Problem requirements |
Please repeat the lines below, exactly and only, from the one that holds "### State.modLine -/" through the one that holds "f).asqBase = s.asqBase := rfl".

Information supplied |
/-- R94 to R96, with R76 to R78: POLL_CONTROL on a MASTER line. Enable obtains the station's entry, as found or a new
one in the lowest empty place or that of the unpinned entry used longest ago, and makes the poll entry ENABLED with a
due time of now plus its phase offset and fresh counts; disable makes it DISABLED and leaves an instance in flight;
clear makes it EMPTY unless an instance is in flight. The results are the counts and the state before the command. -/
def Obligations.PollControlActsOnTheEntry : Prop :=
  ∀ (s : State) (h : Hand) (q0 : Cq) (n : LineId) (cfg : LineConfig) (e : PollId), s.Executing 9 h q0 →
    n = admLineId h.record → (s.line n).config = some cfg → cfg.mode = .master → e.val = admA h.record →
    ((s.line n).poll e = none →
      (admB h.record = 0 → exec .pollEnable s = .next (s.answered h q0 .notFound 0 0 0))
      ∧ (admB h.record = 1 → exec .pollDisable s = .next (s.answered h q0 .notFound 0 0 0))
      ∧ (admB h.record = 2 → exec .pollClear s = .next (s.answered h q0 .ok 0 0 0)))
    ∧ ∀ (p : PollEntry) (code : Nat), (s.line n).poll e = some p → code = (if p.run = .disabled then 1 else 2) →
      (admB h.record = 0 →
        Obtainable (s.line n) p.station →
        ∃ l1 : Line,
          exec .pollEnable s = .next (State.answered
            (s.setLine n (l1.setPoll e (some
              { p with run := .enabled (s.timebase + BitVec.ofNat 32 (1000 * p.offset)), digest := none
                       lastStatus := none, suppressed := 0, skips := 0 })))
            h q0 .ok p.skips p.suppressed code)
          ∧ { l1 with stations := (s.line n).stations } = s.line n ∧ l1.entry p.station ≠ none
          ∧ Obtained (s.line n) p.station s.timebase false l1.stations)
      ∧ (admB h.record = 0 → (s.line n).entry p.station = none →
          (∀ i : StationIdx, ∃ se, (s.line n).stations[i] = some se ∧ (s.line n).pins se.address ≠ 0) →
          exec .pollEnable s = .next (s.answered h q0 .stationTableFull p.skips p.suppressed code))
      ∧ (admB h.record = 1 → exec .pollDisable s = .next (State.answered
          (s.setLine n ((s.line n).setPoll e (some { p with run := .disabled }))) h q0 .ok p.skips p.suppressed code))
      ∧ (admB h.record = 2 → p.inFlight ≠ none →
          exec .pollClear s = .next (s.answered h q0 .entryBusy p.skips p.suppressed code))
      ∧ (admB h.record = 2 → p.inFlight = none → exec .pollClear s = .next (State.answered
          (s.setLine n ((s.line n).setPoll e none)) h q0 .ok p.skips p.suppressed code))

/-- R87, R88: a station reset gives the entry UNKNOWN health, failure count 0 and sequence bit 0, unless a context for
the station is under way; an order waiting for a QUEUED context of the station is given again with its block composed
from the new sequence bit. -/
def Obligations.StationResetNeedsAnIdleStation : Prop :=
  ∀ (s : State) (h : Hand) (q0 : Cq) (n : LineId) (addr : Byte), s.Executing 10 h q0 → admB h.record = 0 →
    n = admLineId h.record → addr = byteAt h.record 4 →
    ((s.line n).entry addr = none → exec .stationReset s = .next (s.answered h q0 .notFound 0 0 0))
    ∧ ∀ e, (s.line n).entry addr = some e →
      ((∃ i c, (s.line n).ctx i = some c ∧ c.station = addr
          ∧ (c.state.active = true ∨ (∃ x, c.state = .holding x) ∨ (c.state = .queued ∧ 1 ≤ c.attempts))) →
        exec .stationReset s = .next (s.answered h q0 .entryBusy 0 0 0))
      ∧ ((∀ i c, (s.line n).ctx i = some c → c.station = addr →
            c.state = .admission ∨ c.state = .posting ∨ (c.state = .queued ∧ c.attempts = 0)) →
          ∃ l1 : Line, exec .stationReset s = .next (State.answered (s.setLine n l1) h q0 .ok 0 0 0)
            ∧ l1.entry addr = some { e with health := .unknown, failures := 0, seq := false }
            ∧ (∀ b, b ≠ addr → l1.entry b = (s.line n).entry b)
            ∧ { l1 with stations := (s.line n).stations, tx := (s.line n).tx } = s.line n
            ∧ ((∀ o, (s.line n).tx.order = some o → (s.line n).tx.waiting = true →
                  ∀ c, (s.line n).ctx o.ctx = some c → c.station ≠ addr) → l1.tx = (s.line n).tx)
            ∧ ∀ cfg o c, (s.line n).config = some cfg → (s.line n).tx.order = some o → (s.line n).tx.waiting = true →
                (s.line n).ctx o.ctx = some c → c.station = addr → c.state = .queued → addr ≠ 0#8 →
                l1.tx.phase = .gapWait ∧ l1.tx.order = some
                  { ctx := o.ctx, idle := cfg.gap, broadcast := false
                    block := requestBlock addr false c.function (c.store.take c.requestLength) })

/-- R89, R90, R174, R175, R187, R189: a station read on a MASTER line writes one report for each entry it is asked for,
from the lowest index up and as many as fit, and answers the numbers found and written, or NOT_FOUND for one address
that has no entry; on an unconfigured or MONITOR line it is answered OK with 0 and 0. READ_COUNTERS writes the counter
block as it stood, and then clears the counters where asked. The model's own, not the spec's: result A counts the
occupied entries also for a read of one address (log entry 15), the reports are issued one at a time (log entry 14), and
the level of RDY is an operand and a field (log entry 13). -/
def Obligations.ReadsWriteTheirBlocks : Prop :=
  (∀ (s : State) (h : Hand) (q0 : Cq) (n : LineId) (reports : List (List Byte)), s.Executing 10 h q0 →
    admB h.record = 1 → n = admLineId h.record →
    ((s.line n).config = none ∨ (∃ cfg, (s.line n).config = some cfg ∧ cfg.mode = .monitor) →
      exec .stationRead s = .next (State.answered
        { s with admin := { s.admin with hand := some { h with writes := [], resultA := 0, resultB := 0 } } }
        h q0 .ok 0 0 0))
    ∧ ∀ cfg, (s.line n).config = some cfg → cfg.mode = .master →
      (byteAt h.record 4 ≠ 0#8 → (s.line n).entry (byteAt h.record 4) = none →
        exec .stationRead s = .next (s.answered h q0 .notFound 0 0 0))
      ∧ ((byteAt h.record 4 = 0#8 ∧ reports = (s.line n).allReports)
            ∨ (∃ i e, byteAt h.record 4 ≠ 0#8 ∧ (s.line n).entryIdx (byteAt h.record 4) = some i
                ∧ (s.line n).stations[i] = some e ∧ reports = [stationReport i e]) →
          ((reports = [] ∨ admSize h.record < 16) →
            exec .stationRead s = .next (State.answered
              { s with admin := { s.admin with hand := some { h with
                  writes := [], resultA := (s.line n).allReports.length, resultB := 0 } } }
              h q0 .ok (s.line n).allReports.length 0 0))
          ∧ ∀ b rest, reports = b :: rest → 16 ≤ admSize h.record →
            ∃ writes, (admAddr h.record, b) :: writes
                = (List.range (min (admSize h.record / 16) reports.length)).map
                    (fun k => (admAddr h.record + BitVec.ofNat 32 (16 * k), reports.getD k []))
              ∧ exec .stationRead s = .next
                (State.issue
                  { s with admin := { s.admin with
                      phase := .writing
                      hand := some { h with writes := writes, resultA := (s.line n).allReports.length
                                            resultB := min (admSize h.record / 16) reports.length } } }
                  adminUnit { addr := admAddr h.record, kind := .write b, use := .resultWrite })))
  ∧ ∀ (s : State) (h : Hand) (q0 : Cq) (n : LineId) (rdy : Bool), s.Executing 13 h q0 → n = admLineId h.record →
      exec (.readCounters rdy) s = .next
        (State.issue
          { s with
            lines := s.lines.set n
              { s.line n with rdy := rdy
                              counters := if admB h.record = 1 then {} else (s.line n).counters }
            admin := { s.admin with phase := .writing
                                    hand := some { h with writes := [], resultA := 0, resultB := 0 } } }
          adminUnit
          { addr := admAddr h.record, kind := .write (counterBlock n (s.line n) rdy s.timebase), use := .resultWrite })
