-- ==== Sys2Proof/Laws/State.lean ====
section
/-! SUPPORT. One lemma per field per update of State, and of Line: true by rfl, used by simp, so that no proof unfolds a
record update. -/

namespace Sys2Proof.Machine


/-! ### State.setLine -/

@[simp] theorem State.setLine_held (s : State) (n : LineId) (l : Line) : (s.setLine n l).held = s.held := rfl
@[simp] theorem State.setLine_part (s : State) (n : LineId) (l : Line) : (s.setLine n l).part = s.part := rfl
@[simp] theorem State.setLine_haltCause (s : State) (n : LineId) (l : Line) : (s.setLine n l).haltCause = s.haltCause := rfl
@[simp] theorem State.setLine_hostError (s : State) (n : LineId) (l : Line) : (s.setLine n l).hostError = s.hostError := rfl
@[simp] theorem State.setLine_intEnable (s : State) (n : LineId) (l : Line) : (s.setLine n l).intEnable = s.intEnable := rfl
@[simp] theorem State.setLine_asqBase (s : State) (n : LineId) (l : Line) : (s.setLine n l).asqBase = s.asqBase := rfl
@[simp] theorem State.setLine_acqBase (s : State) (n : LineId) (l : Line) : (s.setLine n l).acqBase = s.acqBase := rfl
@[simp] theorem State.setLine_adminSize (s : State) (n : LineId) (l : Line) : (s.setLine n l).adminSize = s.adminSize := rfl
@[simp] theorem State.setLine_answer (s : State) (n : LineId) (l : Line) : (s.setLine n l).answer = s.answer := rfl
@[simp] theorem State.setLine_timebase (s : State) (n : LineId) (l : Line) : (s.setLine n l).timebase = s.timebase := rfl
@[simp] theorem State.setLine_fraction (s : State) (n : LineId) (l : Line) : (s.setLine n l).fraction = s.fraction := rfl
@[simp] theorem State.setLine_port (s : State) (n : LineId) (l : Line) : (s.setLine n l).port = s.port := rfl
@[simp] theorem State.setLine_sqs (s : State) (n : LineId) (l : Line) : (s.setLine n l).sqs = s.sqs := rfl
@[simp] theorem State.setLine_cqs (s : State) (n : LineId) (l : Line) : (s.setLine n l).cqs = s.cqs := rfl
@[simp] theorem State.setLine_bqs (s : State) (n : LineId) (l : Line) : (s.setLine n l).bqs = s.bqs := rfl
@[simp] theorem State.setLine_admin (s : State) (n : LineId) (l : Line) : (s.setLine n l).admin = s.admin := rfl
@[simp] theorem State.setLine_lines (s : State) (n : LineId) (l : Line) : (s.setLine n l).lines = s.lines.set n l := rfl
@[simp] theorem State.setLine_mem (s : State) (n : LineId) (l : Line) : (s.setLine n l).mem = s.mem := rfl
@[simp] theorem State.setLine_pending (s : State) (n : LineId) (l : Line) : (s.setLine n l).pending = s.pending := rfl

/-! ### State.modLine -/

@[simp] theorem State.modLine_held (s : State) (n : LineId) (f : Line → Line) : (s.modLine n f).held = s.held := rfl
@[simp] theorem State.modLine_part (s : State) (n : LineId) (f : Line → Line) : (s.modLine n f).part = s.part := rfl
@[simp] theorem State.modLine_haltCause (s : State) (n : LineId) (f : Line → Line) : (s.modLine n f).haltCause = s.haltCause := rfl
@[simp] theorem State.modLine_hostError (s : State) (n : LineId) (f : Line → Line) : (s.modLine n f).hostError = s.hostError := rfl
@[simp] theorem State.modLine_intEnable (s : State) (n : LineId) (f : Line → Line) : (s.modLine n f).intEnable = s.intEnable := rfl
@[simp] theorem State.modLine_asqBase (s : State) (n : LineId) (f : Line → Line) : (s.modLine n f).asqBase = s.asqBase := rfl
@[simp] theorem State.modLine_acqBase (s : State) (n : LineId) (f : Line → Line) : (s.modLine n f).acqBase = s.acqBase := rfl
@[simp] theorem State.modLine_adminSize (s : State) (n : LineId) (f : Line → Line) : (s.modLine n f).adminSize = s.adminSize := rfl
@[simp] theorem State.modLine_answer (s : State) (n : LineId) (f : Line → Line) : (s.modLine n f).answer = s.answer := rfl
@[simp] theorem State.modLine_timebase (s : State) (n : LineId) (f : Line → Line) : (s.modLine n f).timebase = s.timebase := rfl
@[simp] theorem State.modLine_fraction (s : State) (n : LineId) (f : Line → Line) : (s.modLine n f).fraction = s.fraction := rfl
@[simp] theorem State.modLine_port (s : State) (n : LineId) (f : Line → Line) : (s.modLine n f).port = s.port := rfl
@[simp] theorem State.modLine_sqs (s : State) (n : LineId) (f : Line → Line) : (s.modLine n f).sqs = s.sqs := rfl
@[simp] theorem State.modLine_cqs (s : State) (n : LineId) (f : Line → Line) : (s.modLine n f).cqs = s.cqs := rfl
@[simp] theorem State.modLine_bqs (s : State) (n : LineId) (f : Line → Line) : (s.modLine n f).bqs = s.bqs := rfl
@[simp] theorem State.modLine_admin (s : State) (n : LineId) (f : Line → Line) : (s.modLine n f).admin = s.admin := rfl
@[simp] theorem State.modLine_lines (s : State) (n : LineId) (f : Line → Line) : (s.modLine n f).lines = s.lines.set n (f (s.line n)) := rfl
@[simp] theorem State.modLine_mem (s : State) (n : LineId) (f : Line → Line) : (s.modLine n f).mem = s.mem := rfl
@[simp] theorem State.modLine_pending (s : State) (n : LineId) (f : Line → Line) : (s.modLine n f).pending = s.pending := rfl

Answer below |
/-! ### State.modLine -/

@[simp] theorem State.modLine_held (s : State) (n : LineId) (f : Line → Line) : (s.modLine n f).held = s.held := rfl
@[simp] theorem State.modLine_part (s : State) (n : LineId) (f : Line → Line) : (s.modLine n f).part = s.part := rfl
@[simp] theorem State.modLine_haltCause (s : State) (n : LineId) (f : Line → Line) : (s.modLine n f).haltCause = s.haltCause := rfl
@[simp] theorem State.modLine_hostError (s : State) (n : LineId) (f : Line → Line) : (s.modLine n f).hostError = s.hostError := rfl
@[simp] theorem State.modLine_intEnable (s : State) (n : LineId) (f : Line → Line) : (s.modLine n f).intEnable = s.intEnable := rfl
@[simp] theorem State.modLine_asqBase (s : State) (n : LineId) (f : Line → Line) : (s.modLine n f).asqBase = s.asqBase := rfl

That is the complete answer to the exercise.